Most of the factors that induce hemolysis are acute onset after cold, but there are also those who are not obvious, appear in a few minutes or hours, short chills, fever (up to 40 °C), general weakness, abdominal discomfort, pain in the lower back and lower limbs, nausea , vomiting, and then the first urine is hemoglobinuria, dark red or black, from symptoms to hemoglobinuria for a few minutes to 8h, acute systemic reactions and hemoglobinuria can disappear within a few hours, it can last for several days, The patient has splenomegaly and hyperbilirubinemia. He may have hemosiderin after repeated attacks. The systemic symptoms are more significant than CAS. The PCH patients caused by syphilis may have Raynaud syndrome.

Examine

Paroxysmal cold hemoglobinuria examination

1. Peripheral blood is severe when the anemia is severe and progresses rapidly. The reticulocytes in the acute phase are usually reduced, but eventually there will be an increase in reticulocytes. The surrounding blood may have different red blood cells and deformities, and there are spherical red blood cells, red blood cell fragments, and alkalophils. Dotted and multi-stained red blood cells, even young red blood cells can appear, with a brief leukopenia at the beginning, followed by leukocytosis.

2. The hemosiderin test is positive.

3. The hot and cold hemolysis test (DL test) is positive.

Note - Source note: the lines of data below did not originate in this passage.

/-! ## Proof test (R458) -/

/-- The end of a proof test: it passes with step 0, or fails at a step. `ticks`: its duration in 10 ns. A fatal record in
AON makes the path latch again once its first test after the hold has passed (R449). -/
def proofEnd (step ticks : Nat) (s : State) : State :=
  let s := setFld s Reg.safetyProof 15 0 (min 65535 ticks)
  if step = 0 then
    let x := s.safety
    let s := setSafety s { x with proofOk := true, proofSince := true, hold := false
                                  cutSince := if x.latch then x.cutSince else if x.hold then none else x.cutSince
                                  holdPassed := x.holdPassed || (x.hold && x.lostLatch) }
    let s := count (setBit s Reg.safetyProof 31) 17 11
    if x.hold && flag s Reg.selvedgeFatal 31 then safetyLatchAny 8 s else s
  else safetyLatchAny 9 (setFld (clrBit s Reg.safetyProof 31) Reg.safetyProof 19 16 step)

/-- A proof test that runs over its pick is fatal (R30, R458). -/
def proofOverrun (clocks : Nat) (s : State) : State :=
  safetyLatchAny 9 (clrBit (overrunEv s 12 0x26 clocks) Reg.safetyProof 31)

/-- PROOF_TEST: the test of the repeat that began at this commit point ends. -/
def execProofTest (step ticks : Nat) (overrun : Bool) (s : State) : Host.Outcome State Fault Refusal :=
  .next (if s.safety.vddSafe ∧ step ≤ 8 ∧ (overrun = true ∨ s.pick.count % 8192 = 0) then
    (if overrun then proofOverrun (10 * ticks) s else proofEnd step ticks s)
  else s)

/-! ## Reports and history (R439 to R442) -/

/-- The next report: sources round-robin after the one served last, the oldest report of the source. -/
def nextReport (v : Selvedge) : Option Report :=
  ((List.range 0x29).map (fun k => (v.rr + 1 + k) % 0x29)).findSome? (fun c => v.waiting.find? (fun r => r.source == c))

/-- The report coalesces into the entry (R442). -/
def coalesces (s : State) (r : Report) (e : HistEntry) : Bool :=
  e.isOpen && e.rootSource == r.rootSource && e.rootCode == r.rootCode && decide (r.cls ≤ e.cls) && (decide (s.now < e.first + 125000) || e.late.isSome)

/-- Replace the first entry that satisfies `p`. -/
def histFirst (p : HistEntry → Bool) (f : HistEntry → HistEntry) : List HistEntry → List HistEntry
  | [] => []
  | e :: t => if p e then f e :: t else e :: histFirst p f t

/-- Enter a report in the history (R440, R442). -/
def histAdd (s : State) (r : Report) : State :=
  let v := s.selvedge
  if v.hist.any (coalesces s r) then
    let f := fun (e : HistEntry) => { e with count := min 65535 (e.count + 1), sources := e.sources ||| 2 ^ r.source }
    count (setSelvedge s { v with hist := histFirst (coalesces s r) f v.hist }) 17 4
  else if r.cls = 1 ∧ flag s Reg.selvedgeCtrl 0 = false then s
  else
    let e : HistEntry :=
      { pick := s.pick.count, count := 0, cls := r.cls, isOpen := true, source := r.source, code := r.code, ctx := r.ctx
        sources := 2 ^ r.source, rootSource := r.rootSource, rootCode := r.rootCode, seq := v.seq, first := s.now }
    let s := count s 17 5
    let s := if v.hist.length < 32 then s else setBit (count s 17 6) Reg.selvedgeStat 0
    let s := setSelvedge s { v with hist := (e :: v.hist).take 32, seq := (v.seq + 1) % 2 ^ 32 }
    if r.cls = 1 then s
    else selvNotify s 0x48 (r.cls + r.source * 2 ^ 8 + r.code * 2 ^ 16 + r.ctx % 2 ^ 32 * 2 ^ 32 + e.seq * 2 ^ 64)

/-- Recovery limit in picks by source (R445); none for a source that Selvedge does not recover. -/
def recoverLimit (src : Nat) : Option Nat :=
  if src = 0 ∨ src = 0x23 ∨ 0x26 ≤ src then none
  else if src = 0x0C ∨ (0x10 ≤ src ∧ src ≤ 0x13) then some 0
  else if src = 0x0D ∨ src = 0x14 ∨ (0x20 ≤ src ∧ src ≤ 0x22) then some 2
  else if src = 0x0E then some 8
  else if src = 0x0F then some 4
  else some 1

/-- The code has the unit recovery attribute (R438). -/
def startsRecovery (r : Report) : Bool :=
  (r.code == 0x011 || r.code == 0x020 || r.code == 0x070) && (recoverLimit r.source).isSome

/-- Take one report (R439, R444, R445, R449). -/
def recordReport (s : State) (r : Report) : State :=
  let s := histAdd (count (count s 17 0) 17 r.cls) r
  let s := if r.cls = 2 then
      let u := unitAt s r.source
      let u := if s.selvedge.pend.testBit r.source then u else { u with code := r.code, ctx := r.ctx }
      let u := if startsRecovery r && u.st == .ok && !s.selvedge.fatal then
          { u with start := if recoverLimit r.source = some 0 then u.start + 1 else 1 }
        else u
      setUnit (setSelvedge s { s.selvedge with pend := s.selvedge.pend ||| 2 ^ r.source }) r.source u
    else s
  if r.cls = 3 then fatalEnter r.source r.code r.ctx s else s

/-- Selvedge takes the next waiting report, if there is one. -/
def takeReport (s : State) : State :=
  match nextReport s.selvedge with
  | none => s
  | some r => recordReport (setSelvedge s { s.selvedge with waiting := s.selvedge.waiting.erase r, rr := r.source }) r

/-- Take every report that waits: a pick has far more core clocks than reports can wait (R439). -/
def takeAll : Nat → State → State
  | 0, s => s
  | n + 1, s => if s.selvedge.waiting.isEmpty then s else takeAll n (takeReport s)

/-- What the unit itself does when it finds the fault (R242, R388, R445, R473). -/
def detect (f : FaultIn) (s : State) : State :=
  if f.source = 0x0E then
    if f.code = 0x010 then bumpFld s Reg.dramEcc 15 0 else if f.code = 0x011 then bumpFld s Reg.dramEcc 31 16 else s
  else if 0x0F ≤ f.source ∧ f.source ≤ 0x13 then
    if f.code = 0x010 then count s 9 10
    else if f.code = 0x011 ∧ f.source ≠ 0x0F ∧ bankHolds s.spool (f.source - 0x10) f.ctx = true then
      let b := sget {} s.spool.bufs f.ctx
      { s with spool := { s.spool with bufs := sput {} s.spool.bufs f.ctx { b with bad := true, badBy := f.source } } }
    else s
  else if f.source = 0x0C ∧ f.code = 0x011 then
    let cut := fun (d : Deck) => sput [] d (deckKey f.table f.index) []
    setHeddle s (if f.deckB then { s.heddle with deckB := cut s.heddle.deckB } else { s.heddle with deckA := cut s.heddle.deckA })
  else if f.source = 0x0D ∧ f.code = 0x011 then
    match s.flow.cache[f.index]? with
    | some l => setFlow (count s 5 14) { s.flow with cache := s.flow.cache.erase l, placeQ := if l.placing then s.flow.placeQ.erase l.key else s.flow.placeQ }
    | none => s
  else s

/-- Faults that a unit reports beside those of the other commands: memory errors, poisoned work, Selvedge's own state. -/
def faultKnown (f : FaultIn) : Bool :=
  decide (f.source ≤ 0x28) && (f.code == 0x010 || f.code == 0x011 || f.code == 0x012 || (f.code == 0x0A2 && f.source == 0x27))

/-- FAULT_REPORT: a unit may report a fault, or an uncorrectable word faults a Skein core (R408); then Selvedge takes the
next waiting report (R439). -/
def execFaultReport (f : Option FaultIn) (s : State) : Host.Outcome State Fault Refusal :=
  .next (takeReport (match f with
  | none => s
  | some f =>
    if f.code = 0x070 ∧ 0x20 ≤ f.source ∧ f.source ≤ 0x23 then faultCore s (f.source - 0x20) 4
    else if faultKnown f then raiseRoot (detect f s) f.source f.code (f.ctx % 2 ^ 32) f.rootSource f.rootCode
    else s))

/-- The entry is due to close at this commit point (R443). -/
def stormDue (s : State) (e : HistEntry) : Bool :=
  e.isOpen && decide (e.first + 125000 ≤ s.pick.began) && e.late != some s.pick.commits

/-- The close of the storm window overruns its budget: entries that are due stay open until the next commit point (R29,
R443). -/
def stormLate (s : State) : State :=
  setSelvedge s { s.selvedge with hist := s.selvedge.hist.map (fun e => if stormDue s e then { e with late := some s.pick.commits } else e) }

/-- STORM_CLOSE: open entries whose first report lies 125,000 core clocks before the commit point close (R443). -/
def execStormClose (s : State) : Host.Outcome State Fault Refusal :=
  let due := stormDue s
  let gone := (s.selvedge.hist.filter due).reverse
  let s := setSelvedge s { s.selvedge with hist := s.selvedge.hist.map (fun e => if due e then { e with isOpen := false } else e) }
  .next (gone.foldl (fun s e =>
    if e.count = 0 then s
    else selvNotify s 0x49 (e.source + e.code * 2 ^ 16 + e.count * 2 ^ 32 + e.seq * 2 ^ 64)) s)

/-! ## Recovery (R445 to R448) -/

/-- Counters of sweep group `g` (the counter tables of the chapters). -/
def groupSize (g : Nat) : Nat :=
  [14, 17, 12, 13, 19, 15, 12 + 8 * 2048, 3 * 16384, 2 * 1024, 19, 14, 16 * 32, 14 * 16, 12, 19, 12, 8, 12].getD g 0

/-- Groups of a mask, ascending. -/
def maskGroups (m : Nat) : List Nat := bitList 18 m

/-- Counters of the groups of a mask, in the order of a sweep record (R36). -/
def cellKeys (m : Nat) : List Nat := (maskGroups m).flatMap (fun g => (List.range (groupSize g)).map (cntKey g))

/-- An abandoned export's point counts as skipped (R35, R445): its frozen banks count on, so no event is lost (R33), and the
next record tells of the points skipped and of a jump since the last one written (R36). -/
def sweepAbandon (x : SweepExport) (s : State) : State :=
  let s := (List.zip (cellKeys x.groups) x.cells).foldl (fun s e => if e.2 = 0 ∨ domOn s (cntDomain e.1) = false then s else countKey s e.1 e.2) s
  count (setPick s { s.pick with exporting := none, skipped := min 0xFFFFFFFF (s.pick.skipped + x.skipped + 1), jumped := s.pick.jumped || x.jump }) 18 0

/-- A host command whose work the failed unit did completes DROPPED_FAULT (R445, R447). -/
def dropWorks (lo hi : Nat) (s : State) : State := endWorks Status.droppedFault (codeIn lo hi) s

/-- The action of a unit that enters RECOVERING (the table of R445); what it needs at its return is in `recoverEnd`. -/
def recoverAction (src ctx : Nat) (s : State) : State :=
  if src = 0x01 then
    match s.pick.exporting with
    | some x => sweepAbandon x s
    | none => s
  else if 0x02 ≤ src ∧ src ≤ 0x05 then pickFail s
  else if src = 0x06 ∨ src = 0x07 then endBursts (cancelBursts s)
  else if src = 0x09 then setCapFifo (setCapFifo s 0 []) 1 []
  else if src = 0x0A ∨ src = 0x0B then
    let gone := s.heddle.flights.filter (fun x => x.pipe == src - 0x0A && x.verdict == .again)
    gone.foldl (fun s x => frameGone (count (dropFlight s x) 4 2) x.frame) s
  else if src = 0x0D then
    let s := missesResolve s
    let lost := s.flow.cache.filter (·.placing)
    let s := dropWorks 0x48 0x48 (countBy s 5 14 lost.length)
    setFlow s { s.flow with placeQ := [], inserts := [], cache := s.flow.cache.filter (fun l => !l.placing) }
  else if src = 0x14 then
    let s := flushAll s
    let full := fun (m : Nat) => (bits (mWord s m 3) 23 0 * 1000000, bits (mWord s m 4) 23 0 * 1000000)
    setReed s { s.reed with
      meters := s.reed.mrec.foldl (fun acc e => sput {} acc e.1 { c := (full e.1).1, p := (full e.1).2, last := s.ns }) s.reed.meters
      buckets := s.reed.shIn.foldl (fun acc e => sput (0, 0) acc e.1 ((shCbs s.reed.shIn e.1 * 512 : Nat), (shPbs s.reed.shIn e.1 * 512 : Nat))) s.reed.buckets }
  else if src = 0x16 then
    let ws := s.host.work.filter (codeIn 0x68 0x68)
    ws.foldl (fun s w => workEnd (if gcmUsesCtx w.desc then setGcmCtx s (gcmCtx w.desc) none else s) w.ring w.index Status.droppedFault 0) s
  else if src = 0x17 then
    match s.sec.idJob with
    | some (r, i) => workEnd s r i Status.droppedFault 0
    | none => s
  else if src = 0x18 ∨ src = 0x19 then macLink (macAbort s (ctx % 32)) (ctx % 32) false
  else if src = 0x1A ∨ src = 0x1B then
    let n := ctx % 16
    if 4 ≤ laneCode (laneAt s n).st then laneGo (laneUnlock s n) n .train else s
  else if src = 0x1C then draftLate 0 s
  else if src = 0x1D ∨ src = 0x1E then hostRecover s
  else if src = 0x1F then shuttleRecover s
  else if 0x20 ≤ src ∧ src ≤ 0x22 then
    let c := src - 0x20
    let ecc := fld s (Reg.skeinCoreFault c) 26 24 == 4
    let s := if ecc && !s.sec.image.isEmpty then
        setCore s c (loadSections s.sec.image (fun t g => t == 1 && g == c) (if (coreAt s c).bank then 0x2000 else 0) (coreAt s c))
      else s
    skeinRecover s c
  else if src = 0x24 then setTension s { s.tension with skipReview := true }
  else if src = 0x25 then
    if s.sec.job = .none then s else endWorks Status.errFlash (codeIn 0x60 0x61) (imgStop s)
  else s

4. Coombs test positive C3 type.

Diagnosis

Diagnosis and diagnosis of paroxysmal cold hemoglobinuria

Diagnostic criteria

In addition to typical clinical manifestations, positive cold and cold hemolysis test is the basis for the diagnosis of this disease.

1. Diagnostic criteria and basis

(1) Acute onset after cold, severe anemia, hemoglobinuria.

(2) Positive heat and cold hemolysis test.

(3) Coombs test positive C3 type.

2. Diagnostic evaluation

(1) PCH is a rare disease with a clear cause: it is more common in children, so patients with hemoglobinuria should first exclude other diseases, and then consider PCH.

(2) Direct Coombs test: It can be positive in the onset of hemoglobinuria, and the interval is very negative after the onset. The time of specimen delivery should be noted. The positive rate of antiserum test in the Coombs test should be improved.

(3) Paroxysmal cold hemoglobinuria has primary and secondary points: it was thought to occur only in syphilis in secondary diseases, and in recent years it is thought to be related to viral infectious diseases, such as infectious mononuclear cells. Indications, mycoplasmal pneumonia, measles, mumps, viral hepatitis, etc., should be given adequate attention.

Differential diagnosis

1. Paroxysmal nocturnal hemoglobinuria is mostly a chronic course, recurrent hemoglobinuria, laboratory test Ham test (+), specific antibody CD55, CD59 negative cells increased.

2. Warm antibody type autoimmune hemolytic anemia may have similar clinical manifestations and transient hemoglobinuria in the acute onset, but the incentives are different, the cold and hot hemolysis test is negative.

The material in this site is intended to be of general informational use and is not intended to constitute medical advice, probable diagnosis, or recommended treatments.